For this exercise, reproduce the entries below exactly, but only from the line containing "no block. -/" through the line containing "def restOf (m", both included.

Stored data:
=== Section Start ===

section
/-! The statement about HASH (43_commands.md R163, 30_encoding.md R86): the commands of a message fold the command step of R150, the
padded message folds COMPRESS over its blocks, and both go through the same blocks: the full ones of the message, then the one or
two that hold the rest, the padding and the length. -/

namespace Sys2Proof.Machine

/-! ## Byte strings as blocks -/

/-- The blocks of a byte string compressed in order (R163). -/
def compressBlocks (h : Quad) (p : List Byte) : Quad :=
  (List.range (p.length / 64)).foldl (fun h j => compress h (blockOf p j)) h

/-- The blocks of a string of whole blocks stay in front of what follows it. -/
theorem blockOf_append_left {p q : List Byte} {j : Nat} (h : 64 * (j + 1) ≤ p.length) :
    blockOf (p ++ q) j = blockOf p j := by
  rw [blockOf, blockOf, List.drop_append_of_le_length (by omega), List.take_append_of_le_length (by simp; omega)]

/-- The blocks after a string of `k` blocks are those of what follows it. -/
theorem blockOf_append_right {p q : List Byte} {k : Nat} (hp : p.length = 64 * k) (j : Nat) :
    blockOf (p ++ q) (k + j) = blockOf q j := by
  rw [blockOf, blockOf, Nat.mul_add, ← hp, List.drop_append, List.drop_of_length_le (by omega), List.nil_append, Nat.add_sub_cancel_left]

/-- Compressing goes on where the blocks before have ended. -/
theorem compressBlocks_append (h : Quad) {p q : List Byte} {k : Nat} (hp : p.length = 64 * k) :
    compressBlocks h (p ++ q) = compressBlocks (compressBlocks h p) q := by
  have hcount : (p ++ q).length / 64 = k + q.length / 64 := by
    rw [List.length_append, hp]
    omega
  have hk : p.length / 64 = k := by omega
  have hfirst : (List.range k).foldl (fun h j => compress h (blockOf (p ++ q) j)) h = compressBlocks h p := by
    rw [compressBlocks, hk]
    refine List.foldl_ext _ _ _ fun h j hj => ?_
    have hj' := List.mem_range.1 hj
    rw [blockOf_append_left (by omega)]
  conv_lhs => rw [compressBlocks, hcount, List.range_add, List.foldl_append, hfirst, List.foldl_map]
  simp only [blockOf_append_right hp, compressBlocks]

/-- A string of 64 bytes is one block. -/
theorem compressBlocks_of_length (h : Quad) {p : List Byte} (hp : p.length = 64) : compressBlocks h p = compress h p := by
  have hblock : blockOf p 0 = p := by rw [blockOf, Nat.mul_zero, List.drop_zero, ← hp, List.take_length]
  rw [compressBlocks, hp, show List.range (64 / 64) = [0] from rfl, List.foldl_cons, List.foldl_nil, hblock]

/-- Less than 64 bytes are no block. -/
theorem compressBlocks_of_short (h : Quad) {p : List Byte} (hp : p.length < 64) : compressBlocks h p = h := by
  rw [compressBlocks, Nat.div_eq_of_lt hp]
  rfl

/-! ## A message and its padding (R158, R159; log 18) -/

/-- The bytes of a message after its full blocks. -/
def restOf (m : List Byte) : List Byte := m.drop (64 * (m.length / 64))

theorem length_restOf (m : List Byte) : (restOf m).length = m.length % 64 := by
  rw [restOf, List.length_drop]
  omega

theorem length_fullBlocks (m : List Byte) : (m.take (64 * (m.length / 64))).length = 64 * (m.length / 64) := by
  rw [List.length_take]
  omega

/-- The blocks of a message are its full blocks. -/
theorem compressBlocks_fullBlocks (h : Quad) (m : List Byte) :
    compressBlocks h (m.take (64 * (m.length / 64))) = compressBlocks h m := by
  have hsplit := compressBlocks_append h (q := restOf m) (length_fullBlocks m)
  rw [restOf, List.take_append_drop, ← restOf, compressBlocks_of_short (p := restOf m) _ (by rw [length_restOf]; omega)]
    at hsplit
  exact hsplit.symm

/-- The rest of a message with its padding and length (R158, R159). -/
def paddedRest (m : List Byte) : List Byte :=
  restOf m ++ [0x80#8] ++ zeros ((119 - m.length % 64) % 64) ++ le64 (BitVec.ofNat 64 (8 * m.length))

/-- The chaining state of a message is that of its full blocks, and from there on its padded rest. -/
theorem md5State_eq (m : List Byte) : md5State m = compressBlocks (compressBlocks iv m) (paddedRest m) := by
  have hpadded : paddedMessage m = m.take (64 * (m.length / 64)) ++ paddedRest m := by
    simp only [paddedMessage, paddedRest, restOf, ← List.append_assoc, List.take_append_drop]
  rw [← compressBlocks_fullBlocks iv m, ← compressBlocks_append iv (length_fullBlocks m), ← hpadded]
  rfl

/-! ## The commands of HASH (R86, R87) -/

theorem chunkWord_eq_commandWord {n : Nat} (h : n < 128) : chunkWord n = commandWord (BitVec.ofNat 7 n) 0x2#4 := by
  have hn : (BitVec.ofNat 7 n).setWidth 32 = BitVec.ofNat 32 n := by
    apply BitVec.eq_of_toNat_eq
    simp only [BitVec.toNat_setWidth, BitVec.toNat_ofNat]
    omega
  rw [commandWord_eq_shift, hn]
  rfl

/-- The bytes of a CHUNK line are the chunk that its operand holds (R51, R87). -/
theorem chunkBytes_operandOfBytes {bytes : List Byte} (h : bytes.length ≤ 64) :
    chunkBytes (operandOfBytes bytes) bytes.length = bytes := by
  refine List.ext_getElem (length_chunkBytes _ _) fun k _ hk => ?_
  simp only [chunkBytes, List.getElem_map, List.getElem_range]
  rw [lane_operandOfBytes bytes (by omega), List.getD_eq_getElem _ _ hk]

/-- A CHUNK line in ABSORBING: the carried-out part of the command step (R150). -/
theorem commandStep_chunkWord {s : Arch} {n : Nat} (x : Operand) (hp : s.phase = .absorbing) (hn : n < 128) :
    s.commandStep (chunkWord n) x = s.chunkStep n x := by
  rw [chunkWord_eq_commandWord hn, commandStep_chunk s x (opField_commandWord _ _) (reservedField_commandWord _ _), hp,
    lengthField_commandWord, BitVec.toNat_ofNat, Nat.mod_eq_of_lt (by omega)]

/-- The operand of the terminal CHUNK holds the rest of the message (R86, R87). -/
theorem chunkBytes_restOf (m : List Byte) : chunkBytes (operandOfBytes (restOf m)) (m.length % 64) = restOf m := by
  have hr := length_restOf m
  have hbytes := chunkBytes_operandOfBytes (bytes := restOf m) (by omega)
  rwa [hr] at hbytes

/-- A rest of at most 55 bytes is padded to the block of CHUNK.FINAL1 (R158). -/
theorem paddedRest_of_short {m : List Byte} (h : m.length % 64 ≤ 55) :
    paddedRest m = pad1 (operandOfBytes (restOf m)) (m.length % 64) (BitVec.ofNat 64 (8 * m.length)) := by
  rw [paddedRest, pad1, chunkBytes_restOf, show (119 - m.length % 64) % 64 = 55 - m.length % 64 by omega]

/-- A longer rest is padded to the two blocks of CHUNK.FINAL2 (R159). -/
theorem paddedRest_of_long {m : List Byte} (h : 56 ≤ m.length % 64) :
    paddedRest m = pad2First (operandOfBytes (restOf m)) (m.length % 64)
      ++ pad2Second (BitVec.ofNat 64 (8 * m.length)) := by
  have hzeros : zeros ((119 - m.length % 64) % 64) = zeros (63 - m.length % 64) ++ zeros 56 := by
    rw [zeros, zeros, zeros, ← List.replicate_add, show (119 - m.length % 64) % 64 = 63 - m.length % 64 + 56 by omega]
  rw [paddedRest, pad2First, pad2Second, chunkBytes_restOf, hzeros]
  simp only [List.append_assoc]

/-- The command of a CHUNK line with these bytes (R87). -/
def chunkCommand (bytes : List Byte) : Word × Operand := (chunkWord bytes.length, operandOfBytes bytes)

theorem assemble_chunk {n : Nat} {bytes : List Byte} (hn : n ≤ 64) (hlen : bytes.length = n) :
    assemble (.chunk n bytes) = some (chunkCommand bytes) := by
  subst hlen
  exact if_pos ⟨hn, rfl⟩

theorem length_blockOf {m : List Byte} {j : Nat} (h : j < m.length / 64) : (blockOf m j).length = 64 := by
  rw [blockOf, List.length_take, List.length_drop]
  omega

/-- HASH is INIT, one CHUNK for each full block, and the terminal CHUNK with the rest (R86). -/
theorem hashCommands_eq (m : List Byte) :
    hashCommands m = (0x00000001#32, 0) :: (List.range (m.length / 64)).map (fun j => chunkCommand (blockOf m j))
      ++ [chunkCommand (restOf m)] := by
  have hlast : assemble (.chunk (m.length % 64) (restOf m)) = some (chunkCommand (restOf m)) :=
    assemble_chunk (by omega) (length_restOf m)
  have hfull : (List.range (m.length / 64)).filterMap (fun j => assemble (.chunk 64 (blockOf m j)))
      = (List.range (m.length / 64)).map fun j => chunkCommand (blockOf m j) := by
    rw [← List.filterMap_eq_map]
    exact List.filterMap_congr fun j hj => assemble_chunk (Nat.le_refl 64) (length_blockOf (List.mem_range.1 hj))
  rw [hashCommands, hashLines, List.filterMap_append, List.filterMap_append, List.filterMap_map]
  exact congrArg₂ (fun full last => (0x00000001#32, (0 : Operand)) :: full ++ last) hfull
    (List.filterMap_cons_some hlast)

/-! ## Both ways through the same blocks (R163) -/

/-- After INIT and the first `k` full blocks of a message. -/
def absorbed (m : List Byte) (k : Nat) : Arch :=
  ⟨(List.range k).foldl (fun h j => compress h (blockOf m j)) iv, BitVec.ofNat 64 (512 * k), .absorbing, .noError⟩

/-- A full block in ABSORBING is counted and compressed (R155). -/
theorem commandStep_fullBlock {s : Arch} {b : List Byte} (hp : s.phase = .absorbing) (hb : b.length = 64) :
    s.commandStep (chunkCommand b).1 (chunkCommand b).2 = ⟨compress s.h b, s.len + 512, .absorbing, s.err⟩ := by
  have hbytes := chunkBytes_operandOfBytes (bytes := b) (by omega)
  rw [hb] at hbytes
  rw [chunkCommand, commandStep_chunkWord _ hp (by omega), hb, Arch.chunkStep, if_neg (by omega)]
  dsimp only
  rw [if_pos rfl, hbytes, hp]
  rfl

theorem commandSteps_append (s : Arch) (cs ds : List (Word × Operand)) :
    s.commandSteps (cs ++ ds) = (s.commandSteps cs).commandSteps ds := List.foldl_append

theorem commandSteps_fullBlocks (m : List Byte) {k : Nat} (hk : k ≤ m.length / 64) :
    (absorbed m 0).commandSteps ((List.range k).map fun j => chunkCommand (blockOf m j)) = absorbed m k := by
  induction k with
  | zero => rfl
  | succ k ih =>
    have hlen : BitVec.ofNat 64 (512 * k) + 512 = BitVec.ofNat 64 (512 * (k + 1)) := by
      rw [Nat.mul_succ, BitVec.ofNat_add]
      rfl
    rw [List.range_succ, List.map_append, commandSteps_append, ih (by omega)]
    refine (commandStep_fullBlock (s := absorbed m k) rfl (length_blockOf (m := m) (j := k) hk)).trans ?_
    simp only [absorbed, hlen, List.range_succ, List.foldl_append, List.foldl_cons, List.foldl_nil]

/-- The terminal CHUNK in ABSORBING, after the counter has reached the message's bits: it compresses the padded rest, and DONE is
reached (R156, R157). -/
theorem commandStep_rest {s : Arch} {m : List Byte} (hp : s.phase = .absorbing)
    (hlen : s.len + BitVec.ofNat 64 (8 * (m.length % 64)) = BitVec.ofNat 64 (8 * m.length)) :
    s.commandStep (chunkCommand (restOf m)).1 (chunkCommand (restOf m)).2
      = ⟨compressBlocks s.h (paddedRest m), BitVec.ofNat 64 (8 * m.length), .done, s.err⟩ := by
  have hr := length_restOf m
  rw [chunkCommand, commandStep_chunkWord _ hp (by omega), hr, Arch.chunkStep, if_neg (by omega)]
  dsimp only
  rw [if_neg (by omega), hlen]
  split
  · next hshort =>
    rw [paddedRest_of_short hshort, compressBlocks_of_length _ (length_pad1 _ _ hshort)]
  · next hlong =>
    have hfirst := length_pad2First (operandOfBytes (restOf m)) (n := m.length % 64) (by omega)
    rw [paddedRest_of_long (by omega), compressBlocks_append _ (k := 1) hfirst, compressBlocks_of_length _ hfirst,
      compressBlocks_of_length _ (length_pad2Second _)]

/-- The commands of HASH from any tuple: INIT forgets it, the full blocks and the rest give the chaining state of the message. -/
theorem commandSteps_hashCommands (s : Arch) (m : List Byte) :
    s.commandSteps (hashCommands m) = ⟨md5State m, BitVec.ofNat 64 (8 * m.length), .done, .noError⟩ := by
  have hlen : (absorbed m (m.length / 64)).len + BitVec.ofNat 64 (8 * (m.length % 64)) = BitVec.ofNat 64 (8 * m.length) := by
    rw [absorbed, ← BitVec.ofNat_add, show 512 * (m.length / 64) + 8 * (m.length % 64) = 8 * m.length by omega]
  have hinit : s.commandSteps [(0x00000001#32, 0)] = absorbed m 0 := commandStep_init s 0
  rw [hashCommands_eq, ← List.singleton_append, List.append_assoc, commandSteps_append, hinit, commandSteps_append,
    commandSteps_fullBlocks m (Nat.le_refl _), md5State_eq]
  exact commandStep_rest rfl hlen

/-- Settles O28: the run takes the commands in order, and the port shows the digest bytes of the chaining state. -/
theorem hashGivesTheDigestOfTheMessage : Obligations.HashGivesTheDigestOfTheMessage := by
  intro m s hb hi
  obtain ⟨t, hrun, harch, hbusy, -⟩ := runSteps_hostOf (hashCommands m) s hb hi
  obtain ⟨hh, hlen, hphase, herr⟩ := Arch.mk.inj (harch.trans (commandSteps_hashCommands s.arch m))
  have hv : digestValid t = true := (digestValid_iff t).2 ⟨hphase, hbusy⟩
  refine ⟨t, hrun, hphase, herr, hlen, hh, hv, fun k hk => (byteAt_digest hv hk).trans ?_⟩
  rw [md5, hh]

end Sys2Proof.Machine
end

=== Section End ===

## Expected answer
/-- Less than 64 bytes are no block. -/
theorem compressBlocks_of_short (h : Quad) {p : List Byte} (hp : p.length < 64) : compressBlocks h p = h := by
  rw [compressBlocks, Nat.div_eq_of_lt hp]
  rfl

/-! ## A message and its padding (R158, R159; log 18) -/

/-- The bytes of a message after its full blocks. -/
def restOf (m : List Byte) : List Byte := m.drop (64 * (m.length / 64))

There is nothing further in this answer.